CDU leader Merz was spared the first internal setback – the party congress clarified the long dispute over the controversial topic of women’s quotas in his favor. A guest speaker is eagerly awaited on the second day.

After the approval of a women’s quota in the CDU, its opponents also suffered a defeat in a debate about the demand for equality between women and men. After a long and controversial discussion, the party congress in Hanover voted to include the goal of equal rights as well as equality in the new basic program. The term “bourgeois” is to be included in the program.

Critics of the term “equality” from the Junge Union and the MIT association of small and medium-sized businesses stressed that they didn’t want to place themselves above the decisions of the individual, it was all about equal opportunities. JU and MIT are also among the main opponents of a women’s quota. For some in the CDU, equality is a “leftist battleground”.

Base values ​​need to be adjusted

The head of the Women’s Union, Annette Widmann-Mauz, said, on the other hand, that basic values ​​​​must be adapted to the changing times. Equality has nothing to do with egalitarianism. CDU Vice Karin Prien explained that equality has been a fundamental position of the CDU since 2007. Falling behind such concepts would be strange. North Rhine-Westphalian Minister Ina Scharrenbach warned that the CDU would distance itself from society if it did not include the word equality in its program.

On Friday evening, after decades of dispute, the delegates decided to gradually introduce a women’s quota in the CDU. With their approval, the delegates spared party leader Friedrich Merz the first setback in his seven-month term in office.

The new “Charter of Fundamental Values”

In a “Charter of Fundamental Values,” the CDU wants to define guidelines for the process leading to a new basic program. The current policy program dates from 2007, the new program would be the fourth.
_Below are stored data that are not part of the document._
-- ==== Sys2Proof/Laws/State.lean ====
section
/-! SUPPORT. The state's updates: for each of them and each field what the field holds afterwards, and what the readers find; the same
for the registers of a thread. -/

set_option Elab.async false

namespace Sys2Proof.Machine

/-! ### State.setThread -/

@[simp] theorem State.setThread_mem (s : State) (c k : Nat) (t : Thread) : (s.setThread c k t).mem = s.mem := rfl
@[simp] theorem State.setThread_threads (s : State) (c k : Nat) (t : Thread) : (s.setThread c k t).threads = aset (c, k) t s.threads := rfl
@[simp] theorem State.setThread_cores (s : State) (c k : Nat) (t : Thread) : (s.setThread c k t).cores = s.cores := rfl
@[simp] theorem State.setThread_tlbs (s : State) (c k : Nat) (t : Thread) : (s.setThread c k t).tlbs = s.tlbs := rfl
@[simp] theorem State.setThread_clusters (s : State) (c k : Nat) (t : Thread) : (s.setThread c k t).clusters = s.clusters := rfl
@[simp] theorem State.setThread_parts (s : State) (c k : Nat) (t : Thread) : (s.setThread c k t).parts = s.parts := rfl
@[simp] theorem State.setThread_regions (s : State) (c k : Nat) (t : Thread) : (s.setThread c k t).regions = s.regions := rfl
@[simp] theorem State.setThread_fns (s : State) (c k : Nat) (t : Thread) : (s.setThread c k t).fns = s.fns := rfl
@[simp] theorem State.setThread_msis (s : State) (c k : Nat) (t : Thread) : (s.setThread c k t).msis = s.msis := rfl
@[simp] theorem State.setThread_ports (s : State) (c k : Nat) (t : Thread) : (s.setThread c k t).ports = s.ports := rfl
@[simp] theorem State.setThread_reqs (s : State) (c k : Nat) (t : Thread) : (s.setThread c k t).reqs = s.reqs := rfl
@[simp] theorem State.setThread_colls (s : State) (c k : Nat) (t : Thread) : (s.setThread c k t).colls = s.colls := rfl
@[simp] theorem State.setThread_modId (s : State) (c k : Nat) (t : Thread) : (s.setThread c k t).modId = s.modId := rfl
@[simp] theorem State.setThread_ras (s : State) (c k : Nat) (t : Thread) : (s.setThread c k t).ras = s.ras := rfl
@[simp] theorem State.setThread_boot (s : State) (c k : Nat) (t : Thread) : (s.setThread c k t).boot = s.boot := rfl
@[simp] theorem State.setThread_recur (s : State) (c k : Nat) (t : Thread) : (s.setThread c k t).recur = s.recur := rfl
@[simp] theorem State.setThread_poison (s : State) (c k : Nat) (t : Thread) : (s.setThread c k t).poison = s.poison := rfl
@[simp] theorem State.setThread_gt (s : State) (c k : Nat) (t : Thread) : (s.setThread c k t).gt = s.gt := rfl
@[simp] theorem State.setThread_fusedCores (s : State) (c k : Nat) (t : Thread) : (s.setThread c k t).fusedCores = s.fusedCores := rfl
@[simp] theorem State.setThread_fusedEngines (s : State) (c k : Nat) (t : Thread) : (s.setThread c k t).fusedEngines = s.fusedEngines := rfl
@[simp] theorem State.setThread_agenda (s : State) (c k : Nat) (t : Thread) : (s.setThread c k t).agenda = s.agenda := rfl
@[simp] theorem State.setThread_later (s : State) (c k : Nat) (t : Thread) : (s.setThread c k t).later = s.later := rfl
@[simp] theorem State.setThread_timers (s : State) (c k : Nat) (t : Thread) : (s.setThread c k t).timers = s.timers := rfl
@[simp] theorem State.setThread_sched (s : State) (c k : Nat) (t : Thread) : (s.setThread c k t).sched = s.sched := rfl
@[simp] theorem State.setThread_unitWaits (s : State) (c k : Nat) (t : Thread) : (s.setThread c k t).unitWaits = s.unitWaits := rfl
@[simp] theorem State.setThread_slow (s : State) (c k : Nat) (t : Thread) : (s.setThread c k t).slow = s.slow := rfl
@[simp] theorem State.setThread_cur (s : State) (c k : Nat) (t : Thread) : (s.setThread c k t).cur = s.cur := rfl
@[simp] theorem State.setThread_fresh (s : State) (c k : Nat) (t : Thread) : (s.setThread c k t).fresh = s.fresh := rfl

/-! ### State.delThread -/

@[simp] theorem State.delThread_mem (s : State) (c k : Nat) : (s.delThread c k).mem = s.mem := rfl
@[simp] theorem State.delThread_threads (s : State) (c k : Nat) : (s.delThread c k).threads = adel (c, k) s.threads := rfl
@[simp] theorem State.delThread_cores (s : State) (c k : Nat) : (s.delThread c k).cores = s.cores := rfl
@[simp] theorem State.delThread_tlbs (s : State) (c k : Nat) : (s.delThread c k).tlbs = s.tlbs := rfl
@[simp] theorem State.delThread_clusters (s : State) (c k : Nat) : (s.delThread c k).clusters = s.clusters := rfl
@[simp] theorem State.delThread_parts (s : State) (c k : Nat) : (s.delThread c k).parts = s.parts := rfl
@[simp] theorem State.delThread_regions (s : State) (c k : Nat) : (s.delThread c k).regions = s.regions := rfl
@[simp] theorem State.delThread_fns (s : State) (c k : Nat) : (s.delThread c k).fns = s.fns := rfl
@[simp] theorem State.delThread_msis (s : State) (c k : Nat) : (s.delThread c k).msis = s.msis := rfl
@[simp] theorem State.delThread_ports (s : State) (c k : Nat) : (s.delThread c k).ports = s.ports := rfl
@[simp] theorem State.delThread_reqs (s : State) (c k : Nat) : (s.delThread c k).reqs = s.reqs := rfl
@[simp] theorem State.delThread_colls (s : State) (c k : Nat) : (s.delThread c k).colls = s.colls := rfl
@[simp] theorem State.delThread_modId (s : State) (c k : Nat) : (s.delThread c k).modId = s.modId := rfl
@[simp] theorem State.delThread_ras (s : State) (c k : Nat) : (s.delThread c k).ras = s.ras := rfl
@[simp] theorem State.delThread_boot (s : State) (c k : Nat) : (s.delThread c k).boot = s.boot := rfl
@[simp] theorem State.delThread_recur (s : State) (c k : Nat) : (s.delThread c k).recur = s.recur := rfl
@[simp] theorem State.delThread_poison (s : State) (c k : Nat) : (s.delThread c k).poison = s.poison := rfl
@[simp] theorem State.delThread_gt (s : State) (c k : Nat) : (s.delThread c k).gt = s.gt := rfl
@[simp] theorem State.delThread_fusedCores (s : State) (c k : Nat) : (s.delThread c k).fusedCores = s.fusedCores := rfl
@[simp] theorem State.delThread_fusedEngines (s : State) (c k : Nat) : (s.delThread c k).fusedEngines = s.fusedEngines := rfl
@[simp] theorem State.delThread_agenda (s : State) (c k : Nat) : (s.delThread c k).agenda = s.agenda := rfl
@[simp] theorem State.delThread_later (s : State) (c k : Nat) : (s.delThread c k).later = s.later := rfl
@[simp] theorem State.delThread_timers (s : State) (c k : Nat) : (s.delThread c k).timers = s.timers := rfl
@[simp] theorem State.delThread_sched (s : State) (c k : Nat) : (s.delThread c k).sched = s.sched := rfl
@[simp] theorem State.delThread_unitWaits (s : State) (c k : Nat) : (s.delThread c k).unitWaits = s.unitWaits := rfl
@[simp] theorem State.delThread_slow (s : State) (c k : Nat) : (s.delThread c k).slow = s.slow := rfl
@[simp] theorem State.delThread_cur (s : State) (c k : Nat) : (s.delThread c k).cur = s.cur := rfl
@[simp] theorem State.delThread_fresh (s : State) (c k : Nat) : (s.delThread c k).fresh = s.fresh := rfl

/-! ### State.modThread -/

@[simp] theorem State.modThread_mem (s : State) (c k : Nat) (f : Thread → Thread) : (s.modThread c k f).mem = s.mem := by unfold State.modThread; split <;> rfl
@[simp] theorem State.modThread_cores (s : State) (c k : Nat) (f : Thread → Thread) : (s.modThread c k f).cores = s.cores := by unfold State.modThread; split <;> rfl
@[simp] theorem State.modThread_tlbs (s : State) (c k : Nat) (f : Thread → Thread) : (s.modThread c k f).tlbs = s.tlbs := by unfold State.modThread; split <;> rfl
@[simp] theorem State.modThread_clusters (s : State) (c k : Nat) (f : Thread → Thread) : (s.modThread c k f).clusters = s.clusters := by unfold State.modThread; split <;> rfl
@[simp] theorem State.modThread_parts (s : State) (c k : Nat) (f : Thread → Thread) : (s.modThread c k f).parts = s.parts := by unfold State.modThread; split <;> rfl
@[simp] theorem State.modThread_regions (s : State) (c k : Nat) (f : Thread → Thread) : (s.modThread c k f).regions = s.regions := by unfold State.modThread; split <;> rfl
@[simp] theorem State.modThread_fns (s : State) (c k : Nat) (f : Thread → Thread) : (s.modThread c k f).fns = s.fns := by unfold State.modThread; split <;> rfl
@[simp] theorem State.modThread_msis (s : State) (c k : Nat) (f : Thread → Thread) : (s.modThread c k f).msis = s.msis := by unfold State.modThread; split <;> rfl
@[simp] theorem State.modThread_ports (s : State) (c k : Nat) (f : Thread → Thread) : (s.modThread c k f).ports = s.ports := by unfold State.modThread; split <;> rfl
@[simp] theorem State.modThread_reqs (s : State) (c k : Nat) (f : Thread → Thread) : (s.modThread c k f).reqs = s.reqs := by unfold State.modThread; split <;> rfl
@[simp] theorem State.modThread_colls (s : State) (c k : Nat) (f : Thread → Thread) : (s.modThread c k f).colls = s.colls := by unfold State.modThread; split <;> rfl
@[simp] theorem State.modThread_modId (s : State) (c k : Nat) (f : Thread → Thread) : (s.modThread c k f).modId = s.modId := by unfold State.modThread; split <;> rfl
@[simp] theorem State.modThread_ras (s : State) (c k : Nat) (f : Thread → Thread) : (s.modThread c k f).ras = s.ras := by unfold State.modThread; split <;> rfl
@[simp] theorem State.modThread_boot (s : State) (c k : Nat) (f : Thread → Thread) : (s.modThread c k f).boot = s.boot := by unfold State.modThread; split <;> rfl
@[simp] theorem State.modThread_recur (s : State) (c k : Nat) (f : Thread → Thread) : (s.modThread c k f).recur = s.recur := by unfold State.modThread; split <;> rfl
@[simp] theorem State.modThread_poison (s : State) (c k : Nat) (f : Thread → Thread) : (s.modThread c k f).poison = s.poison := by unfold State.modThread; split <;> rfl
@[simp] theorem State.modThread_gt (s : State) (c k : Nat) (f : Thread → Thread) : (s.modThread c k f).gt = s.gt := by unfold State.modThread; split <;> rfl
@[simp] theorem State.modThread_fusedCores (s : State) (c k : Nat) (f : Thread → Thread) : (s.modThread c k f).fusedCores = s.fusedCores := by unfold State.modThread; split <;> rfl
@[simp] theorem State.modThread_fusedEngines (s : State) (c k : Nat) (f : Thread → Thread) : (s.modThread c k f).fusedEngines = s.fusedEngines := by unfold State.modThread; split <;> rfl
@[simp] theorem State.modThread_agenda (s : State) (c k : Nat) (f : Thread → Thread) : (s.modThread c k f).agenda = s.agenda := by unfold State.modThread; split <;> rfl
@[simp] theorem State.modThread_later (s : State) (c k : Nat) (f : Thread → Thread) : (s.modThread c k f).later = s.later := by unfold State.modThread; split <;> rfl
@[simp] theorem State.modThread_timers (s : State) (c k : Nat) (f : Thread → Thread) : (s.modThread c k f).timers = s.timers := by unfold State.modThread; split <;> rfl
@[simp] theorem State.modThread_sched (s : State) (c k : Nat) (f : Thread → Thread) : (s.modThread c k f).sched = s.sched := by unfold State.modThread; split <;> rfl
@[simp] theorem State.modThread_unitWaits (s : State) (c k : Nat) (f : Thread → Thread) : (s.modThread c k f).unitWaits = s.unitWaits := by unfold State.modThread; split <;> rfl
@[simp] theorem State.modThread_slow (s : State) (c k : Nat) (f : Thread → Thread) : (s.modThread c k f).slow = s.slow := by unfold State.modThread; split <;> rfl
@[simp] theorem State.modThread_cur (s : State) (c k : Nat) (f : Thread → Thread) : (s.modThread c k f).cur = s.cur := by unfold State.modThread; split <;> rfl
@[simp] theorem State.modThread_fresh (s : State) (c k : Nat) (f : Thread → Thread) : (s.modThread c k f).fresh = s.fresh := by unfold State.modThread; split <;> rfl

/-! ### State.setCur -/

@[simp] theorem State.setCur_mem (s : State) (t : Thread) : (s.setCur t).mem = s.mem := rfl
@[simp] theorem State.setCur_threads (s : State) (t : Thread) : (s.setCur t).threads = aset (s.cur.core, s.cur.slot) t s.threads := rfl
@[simp] theorem State.setCur_cores (s : State) (t : Thread) : (s.setCur t).cores = s.cores := rfl
@[simp] theorem State.setCur_tlbs (s : State) (t : Thread) : (s.setCur t).tlbs = s.tlbs := rfl
@[simp] theorem State.setCur_clusters (s : State) (t : Thread) : (s.setCur t).clusters = s.clusters := rfl
@[simp] theorem State.setCur_parts (s : State) (t : Thread) : (s.setCur t).parts = s.parts := rfl
@[simp] theorem State.setCur_regions (s : State) (t : Thread) : (s.setCur t).regions = s.regions := rfl
@[simp] theorem State.setCur_fns (s : State) (t : Thread) : (s.setCur t).fns = s.fns := rfl
@[simp] theorem State.setCur_msis (s : State) (t : Thread) : (s.setCur t).msis = s.msis := rfl
@[simp] theorem State.setCur_ports (s : State) (t : Thread) : (s.setCur t).ports = s.ports := rfl
@[simp] theorem State.setCur_reqs (s : State) (t : Thread) : (s.setCur t).reqs = s.reqs := rfl
@[simp] theorem State.setCur_colls (s : State) (t : Thread) : (s.setCur t).colls = s.colls := rfl
@[simp] theorem State.setCur_modId (s : State) (t : Thread) : (s.setCur t).modId = s.modId := rfl
@[simp] theorem State.setCur_ras (s : State) (t : Thread) : (s.setCur t).ras = s.ras := rfl
@[simp] theorem State.setCur_boot (s : State) (t : Thread) : (s.setCur t).boot = s.boot := rfl
@[simp] theorem State.setCur_recur (s : State) (t : Thread) : (s.setCur t).recur = s.recur := rfl
@[simp] theorem State.setCur_poison (s : State) (t : Thread) : (s.setCur t).poison = s.poison := rfl
@[simp] theorem State.setCur_gt (s : State) (t : Thread) : (s.setCur t).gt = s.gt := rfl
@[simp] theorem State.setCur_fusedCores (s : State) (t : Thread) : (s.setCur t).fusedCores = s.fusedCores := rfl
@[simp] theorem State.setCur_fusedEngines (s : State) (t : Thread) : (s.setCur t).fusedEngines = s.fusedEngines := rfl
@[simp] theorem State.setCur_agenda (s : State) (t : Thread) : (s.setCur t).agenda = s.agenda := rfl
@[simp] theorem State.setCur_later (s : State) (t : Thread) : (s.setCur t).later = s.later := rfl
@[simp] theorem State.setCur_timers (s : State) (t : Thread) : (s.setCur t).timers = s.timers := rfl
@[simp] theorem State.setCur_sched (s : State) (t : Thread) : (s.setCur t).sched = s.sched := rfl
@[simp] theorem State.setCur_unitWaits (s : State) (t : Thread) : (s.setCur t).unitWaits = s.unitWaits := rfl
@[simp] theorem State.setCur_slow (s : State) (t : Thread) : (s.setCur t).slow = s.slow := rfl
@[simp] theorem State.setCur_cur (s : State) (t : Thread) : (s.setCur t).cur = s.cur := rfl
@[simp] theorem State.setCur_fresh (s : State) (t : Thread) : (s.setCur t).fresh = s.fresh := rfl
It is to be decided at a party conference in 2024 before the European elections.

The deputy head of the CDU and head of the Policy Commission, Carsten Linnemann, said that the language of the program must also be attractive for young people and created in a spirit of optimism. That was also necessary because the CDU was “pale to say the least” in last year’s federal election.

The C in CDU should stay that way

The historian Andreas Rödder, who works with Linnemann on the new program, said that the term bourgeois puts more emphasis on the creativity of the individual, rather than on a state that increasingly patronizes the citizen and neglects his core tasks. Critics said, however, that the C in the party name, which stands for the Christian image of man, does not need to be supplemented, it stands for itself. A delegate from Baden-Würrtemberg warned against obscuring the C. “The C is our trademark, it needs no complement.”